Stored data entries
/-- FSK_FRAME_RECEIVE, FSK_FRAME_ABORT and CARRIER_DETECT (R455 to R462): a good frame for the loop is stored in the lowest
free slot with RXIRQ, and answered Busy without a free slot or a host; one with communication errors is answered with them,
one with an error in its address only sets CERR, and one for another loop, without preambles, without a start delimiter or while
the loop's own frame goes out leaves nothing; an aborted frame leaves nothing; CD follows the carrier while the modem is on.
The model's own readings: log entries 28 and 41. -/
def Obligations.FskFramesAreReceived : Prop :=
  (∀ (n k : Nat) (f : FskFrame) (s : State), (Instr.fskFrameReceive n f).wellFormed = true → s.modemOn n = true →
      s.flag (.FSK_STAT_TXON n) = false → 2 ≤ f.preambles → (f.delim = 0x02 ∨ f.delim = 0x82) → f.addrErr = false →
      s.fskMine n f = true → fskErrors f = 0 → (s.flag (.FSK_CTRL_MNTEN n) = false ∨ (f.cmd ≠ 248 ∧ f.cmd ≠ 249)) →
      s.flag (.FSK_CTRL_QEN n) = true → (List.range 4).find? (fun k => s.slotState n k == slotFree) = some k →
    Runs (.fskFrameReceive n f) s (fun t =>
      t.slotState n k = slotReceived ∧ t.fskW (slotKey n k 1) = word (256 * f.cmd + f.data.length) ∧
      (fskBytes t (slotKey n k 4) f.data.length = f.data) ∧ t.flag (.FSK_STAT_RXIRQ n) = true ∧
      (∀ j, j < 4 → j ≠ k → t.slotState n j = s.slotState n j) ∧
      FieldsKept [.FSK_STAT_QCNT n, .FSK_STAT_RXIRQ n] s t ∧
      t = { s with regs := t.regs, fsk := t.fsk, tab := { s.tab with fsk := t.tab.fsk } })) ∧
  (∀ (n : Nat) (f : FskFrame) (s : State), (Instr.fskFrameReceive n f).wellFormed = true → n < s.fsk.length →
      s.modemOn n = true → s.flag (.FSK_STAT_TXON n) = false → 2 ≤ f.preambles → (f.delim = 0x02 ∨ f.delim = 0x82) →
      f.addrErr = false → s.fskMine n f = true → fskErrors f = 0 →
      (s.flag (.FSK_CTRL_MNTEN n) = false ∨ (f.cmd ≠ 248 ∧ f.cmd ≠ 249)) →
      (s.flag (.FSK_CTRL_QEN n) = false ∨ (List.range 4).all (fun k => s.slotState n k != slotFree) = true) →
    Runs (.fskFrameReceive n f) s (fun t =>
      (t.fskCh n).tx = (s.fskCh n).tx ++ [⟨ackFrame s n (fskLong f) f.master f.addr f.cmd 32 [], none⟩] ∧
      t.flag (.FSK_STAT_BUSYR n) = true ∧ t.flag (.FSK_STAT_TXON n) = true ∧
      FieldsKept [.FSK_STAT_BUSYR n, .FSK_STAT_TXON n] s t ∧ t = { s with regs := t.regs, fsk := t.fsk })) ∧
  (∀ (n : Nat) (f : FskFrame) (s : State), (Instr.fskFrameReceive n f).wellFormed = true → n < s.fsk.length →
      s.modemOn n = true → s.flag (.FSK_STAT_TXON n) = false → 2 ≤ f.preambles → (f.delim = 0x02 ∨ f.delim = 0x82) →
      f.addrErr = false → s.fskMine n f = true → fskErrors f ≠ 0 →
    Runs (.fskFrameReceive n f) s (fun t =>
      (t.fskCh n).tx = (s.fskCh n).tx ++
        [⟨ackFrame s n (fskLong f) f.master f.addr f.cmd (0x80 + fskErrors f) [], none⟩] ∧
      t.flag (.FSK_STAT_CERR n) = true ∧ t.flag (.FSK_STAT_TXON n) = true ∧
      FieldsKept [.FSK_STAT_CERR n, .FSK_STAT_TXON n] s t ∧ t = { s with regs := t.regs, fsk := t.fsk })) ∧
  (∀ (n : Nat) (f : FskFrame) (s : State), (Instr.fskFrameReceive n f).wellFormed = true → s.modemOn n = true →
      s.flag (.FSK_STAT_TXON n) = false → 2 ≤ f.preambles → (f.delim = 0x02 ∨ f.delim = 0x82) → f.addrErr = true →
    Runs (.fskFrameReceive n f) s (fun t =>
      t.flag (.FSK_STAT_CERR n) = true ∧ FieldsKept [.FSK_STAT_CERR n] s t ∧ t = { s with regs := t.regs })) ∧
  (∀ (n : Nat) (f : FskFrame) (s : State), (Instr.fskFrameReceive n f).wellFormed = true →
      (s.modemOn n = false ∨ s.flag (.FSK_STAT_TXON n) = true ∨ f.preambles < 2 ∨ (f.delim ≠ 0x02 ∧ f.delim ≠ 0x82) ∨
        (f.addrErr = false ∧ s.fskMine n f = false)) →
    Runs (.fskFrameReceive n f) s (fun t => t = s)) ∧
  (∀ (n : Nat) (s : State), n < 6 → Runs (.fskFrameAbort n) s (fun t => t = s)) ∧
  (∀ (n : Nat) (on : Bool) (s : State), n < 6 →
    Runs (.carrierDetect n on) s (fun t =>
      t.flag (.FSK_STAT_CD n) = (on && s.modemOn n) ∧ FieldsKept [.FSK_STAT_CD n] s t ∧ t = { s with regs := t.regs }))

/-- MESSAGE_POST, MESSAGE_DROP, RESPONSE_SENT, MESSAGE_EXPIRE and BURST_FRAME_SEND (R461, R463 to R466): a received message
is answered with the response that stands in its slot, dropped, or answered Busy when it expires; a slot in another state is
denied; a slot is free once its answer has gone; a burst entry is sent with the master bit alternating; and without a frame, a
received message or an enabled entry nothing happens. The model's own readings: log entries 28 and 41. -/
def Obligations.FskMessagesAreAnswered : Prop :=
  (∀ (p : Path) (n k : Nat) (s : State), isPath p = true → n < 6 → n < s.fsk.length → k < 4 → AdmitsTable p spFskq s →
      s.slotState n k = slotReceived →
    Runs (.messagePost p n k) s (fun t =>
      t.slotState n k = slotPosted ∧ t.flag (.FSK_STAT_TXON n) = true ∧
      (t.fskCh n).tx = (s.fskCh n).tx ++ [⟨ackFrame s n ((s.fskW (slotKey n k 0)).getLsbD 11)
        ((s.fskW (slotKey n k 0)).getLsbD 12) (slotAddr s n k) (getField (s.fskW (slotKey n k 1)) 8 8)
        (getField (s.fskW (slotKey n k 32)) 0 8)
        (fskBytes s (slotKey n k 36) (min 56 (getField (s.fskW (slotKey n k 33)) 0 8))), some k⟩] ∧
      FieldsKept [.FSK_STAT_TXON n, .FSK_STAT_QCNT n] s t ∧
      t = { s with regs := t.regs, paths := t.paths, host := t.host, fsk := t.fsk,
                   tab := { s.tab with fsk := t.tab.fsk } })) ∧
  (∀ (p : Path) (n k : Nat) (s : State), isPath p = true → n < 6 → k < 4 → AdmitsTable p spFskq s →
      s.slotState n k = slotReceived →
    Runs (.messageDrop p n k) s (fun t =>
      t.slotState n k = slotFree ∧ FieldsKept [.FSK_STAT_QCNT n] s t ∧
      t = { s with regs := t.regs, paths := t.paths, host := t.host, fsk := t.fsk,
                   tab := { s.tab with fsk := t.tab.fsk } })) ∧
  (∀ (p : Path) (n k : Nat) (post : Bool) (s : State), isPath p = true → n < 6 → k < 4 → AdmitsTable p spFskq s →
      s.slotState n k ≠ slotReceived →
    Runs (if post then .messagePost p n k else .messageDrop p n k) s (fun t =>
      (p = .host → t.host.answer.status = stDeny) ∧ t = { s with paths := t.paths, host := t.host })) ∧
  (∀ (n k : Nat) (f : FskTx) (rest : List FskTx) (s : State), n < 6 → n < s.fsk.length → k < 4 →
      (s.fskCh n).tx = f :: rest → f.slot = some k →
    Runs (.responseSent n) s (fun t =>
      (t.fskCh n).tx = rest ∧ t.flag (.FSK_STAT_TXON n) = !rest.isEmpty ∧ t.slotState n k = slotFree ∧
      FieldsKept [.FSK_STAT_TXON n, .FSK_STAT_QCNT n] s t ∧
      t = { s with regs := t.regs, fsk := t.fsk, tab := { s.tab with fsk := t.tab.fsk } })) ∧
  (∀ (n : Nat) (s : State), n < 6 → (s.fskCh n).tx = [] → Runs (.responseSent n) s (fun t => t = s)) ∧
  (∀ (n k : Nat) (s : State), n < 6 → n < s.fsk.length → k < 4 → s.slotState n k = slotReceived →
    Runs (.messageExpire n k) s (fun t =>
      t.slotState n k = slotFree ∧ t.flag (.FSK_STAT_LATE n) = true ∧ t.flag (.FSK_STAT_TXON n) = true ∧
      (t.fskCh n).tx = (s.fskCh n).tx ++ [⟨ackFrame s n ((s.fskW (slotKey n k 0)).getLsbD 11)
        ((s.fskW (slotKey n k 0)).getLsbD 12) (slotAddr s n k) (getField (s.fskW (slotKey n k 1)) 8 8) 32 [], none⟩] ∧
      FieldsKept [.FSK_STAT_TXON n, .FSK_STAT_QCNT n, .FSK_STAT_LATE n] s t ∧
      t = { s with regs := t.regs, fsk := t.fsk, tab := { s.tab with fsk := t.tab.fsk } })) ∧
  (∀ (n k : Nat) (s : State), n < 6 → k < 4 → s.slotState n k ≠ slotReceived →
    Runs (.messageExpire n k) s (fun t => t = s)) ∧
  (∀ (n b : Nat) (s : State), n < 6 → n < s.fsk.length → b < 3 → s.modemOn n = true → s.flag (.FSK_CTRL_BURST n) = true →
      (s.fskW (burstKey n b 0)).getLsbD 15 = true → s.isFatal = false →
    Runs (.burstFrameSend n b) s (fun t =>
      (t.fskCh n).tx = (s.fskCh n).tx ++ [⟨frameOut s n 0x81 (addrBytes s n true (s.fskCh n).burstMaster (s.longAddr n))
        (getField (s.fskW (burstKey n b 0)) 0 8) 0 (burstPayload s n b), none⟩] ∧
      (t.fskCh n).burstMaster = !(s.fskCh n).burstMaster ∧ t.flag (.FSK_STAT_TXON n) = true ∧
      FieldsKept [.FSK_STAT_TXON n] s t ∧ t = { s with regs := t.regs, fsk := t.fsk })) ∧
  (∀ (n b : Nat) (s : State), n < 6 → b < 3 → (s.modemOn n = false ∨ s.flag (.FSK_CTRL_BURST n) = false ∨
      (s.fskW (burstKey n b 0)).getLsbD 15 = false ∨ s.isFatal = true) →
    Runs (.burstFrameSend n b) s (fun t => t = s))

/-- READ_WORDS and WRITE_WORDS (R460, R462, R468): with MNTEN a maintenance command of one word on the loop's own path reads or
writes the register and answers at once; a refused word answers code 16, and a request with a count of 0 code 5; without MNTEN and
QEN the frame is answered Busy like any other; and a modem that is off, or whose own frame goes out, does not hear it. The
model's own readings: log entries 28 and 41. -/
def Obligations.MaintenanceReachesRegisters : Prop :=
  (∀ (n a : Nat) (long master : Bool) (s : State), n < 6 → n < s.fsk.length → a < 512 → s.modemOn n = true →
      s.flag (.FSK_STAT_TXON n) = false → s.flag (.FSK_CTRL_MNTEN n) = true → AdmitsRead (.loop n) a s →
      plainlyRead a = true → (regInfo a).rc = 0 →
    Runs (.readWords n long master (beNat 2 a ++ [1])) s (fun t =>
      (t.fskCh n).tx = (s.fskCh n).tx ++ [⟨ackFrame s n long master (if long then s.longAddr n else s.pollAddr n) 248 0
        (beNat 2 a ++ beNat 2 (s.regN a)), none⟩] ∧
      t.flag (.FSK_STAT_MNT n) = true ∧ t.flag (.FSK_STAT_TXON n) = true ∧
      FieldsKept [.FSK_STAT_MNT n, .FSK_STAT_TXON n] s t ∧
      t = { s with regs := t.regs, paths := t.paths, fsk := t.fsk })) ∧
  (∀ (n a : Nat) (long master : Bool) (s : State), n < 6 → n < s.fsk.length → a < 512 → s.modemOn n = true →
      s.flag (.FSK_STAT_TXON n) = false → s.flag (.FSK_CTRL_MNTEN n) = true → s.served = true →
      alwaysReadable a = false → s.mayRead (.loop n) (blockOf a) = false →
    Runs (.readWords n long master (beNat 2 a ++ [1])) s (fun t =>
      (t.fskCh n).tx = (s.fskCh n).tx ++ [⟨ackFrame s n long master (if long then s.longAddr n else s.pollAddr n) 248 16
        (beNat 2 a), none⟩] ∧
      FieldsKept [.FSK_STAT_MNT n, .FSK_STAT_TXON n] s t ∧
      t = { s with regs := t.regs, paths := t.paths, fsk := t.fsk })) ∧
  (∀ (n a v : Nat) (long master : Bool) (s : State), n < 6 → n < s.fsk.length → a < 512 → fits 16 v = true →
      s.modemOn n = true → s.flag (.FSK_STAT_TXON n) = false → s.flag (.FSK_CTRL_MNTEN n) = true →
      Admits (.loop n) a s → plainlyWritten a = true → a ≠ Reg.FSK_STAT n →
    Runs (.writeWords n long master (beNat 2 a ++ [1] ++ beNat 2 v)) s (fun t =>
      t.reg a = writtenWord a (s.reg a) (word v) ∧
      (t.fskCh n).tx = (s.fskCh n).tx ++ [⟨ackFrame t n long master (if long then s.longAddr n else s.pollAddr n) 249 0
        (beNat 2 a ++ [1]), none⟩] ∧
      t.flag (.FSK_STAT_MNT n) = true ∧ t.flag (.FSK_STAT_TXON n) = true ∧
      FieldsKept [.FSK_STAT_MNT n, .FSK_STAT_TXON n, wholeReg a] s t ∧
      t = { s with regs := t.regs, paths := t.paths, fsk := t.fsk })) ∧
  (∀ (n a : Nat) (long master wr : Bool) (s : State), n < 6 → n < s.fsk.length → a < 512 → s.modemOn n = true →
      s.flag (.FSK_STAT_TXON n) = false → s.flag (.FSK_CTRL_MNTEN n) = true →
    Runs (if wr then .writeWords n long master (beNat 2 a ++ [0]) else .readWords n long master (beNat 2 a ++ [0])) s
      (fun t =>
        (t.fskCh n).tx = (s.fskCh n).tx ++ [⟨ackFrame s n long master (if long then s.longAddr n else s.pollAddr n)
          (if wr then 249 else 248) 5 [], none⟩] ∧
        FieldsKept [.FSK_STAT_MNT n, .FSK_STAT_TXON n] s t ∧ t = { s with regs := t.regs, fsk := t.fsk })) ∧
  (∀ (n : Nat) (long master wr : Bool) (req : List Byte) (s : State), n < 6 → req.length < 256 →
      (s.modemOn n = false ∨ s.flag (.FSK_STAT_TXON n) = true) →
    Runs (if wr then .writeWords n long master req else .readWords n long master req) s (fun t => t = s)) ∧
  (∀ (n : Nat) (long master wr : Bool) (req : List Byte) (s : State), n < 6 → n < s.fsk.length → req.length ≤ 56 →
      s.modemOn n = true → s.flag (.FSK_STAT_TXON n) = false → s.flag (.FSK_CTRL_MNTEN n) = false →
      s.flag (.FSK_CTRL_QEN n) = false →
    Runs (if wr then .writeWords n long master req else .readWords n long master req) s (fun t =>
      (t.fskCh n).tx = (s.fskCh n).tx ++ [⟨ackFrame s n long master (if long then s.longAddr n else s.pollAddr n)
        (if wr then 249 else 248) 32 [], none⟩] ∧
      t.flag (.FSK_STAT_BUSYR n) = true ∧
      FieldsKept [.FSK_STAT_BUSYR n, .FSK_STAT_TXON n] s t ∧ t = { s with regs := t.regs, fsk := t.fsk }))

Activity
Where the string "longAddr" turns up in a line of the data above, copy that whole line.

Task result
      (t.fskCh n).tx = (s.fskCh n).tx ++ [⟨frameOut s n 0x81 (addrBytes s n true (s.fskCh n).burstMaster (s.longAddr n))
      (t.fskCh n).tx = (s.fskCh n).tx ++ [⟨ackFrame s n long master (if long then s.longAddr n else s.pollAddr n) 248 0
      (t.fskCh n).tx = (s.fskCh n).tx ++ [⟨ackFrame s n long master (if long then s.longAddr n else s.pollAddr n) 248 16
      (t.fskCh n).tx = (s.fskCh n).tx ++ [⟨ackFrame t n long master (if long then s.longAddr n else s.pollAddr n) 249 0
        (t.fskCh n).tx = (s.fskCh n).tx ++ [⟨ackFrame s n long master (if long then s.longAddr n else s.pollAddr n)
      (t.fskCh n).tx = (s.fskCh n).tx ++ [⟨ackFrame s n long master (if long then s.longAddr n else s.pollAddr n)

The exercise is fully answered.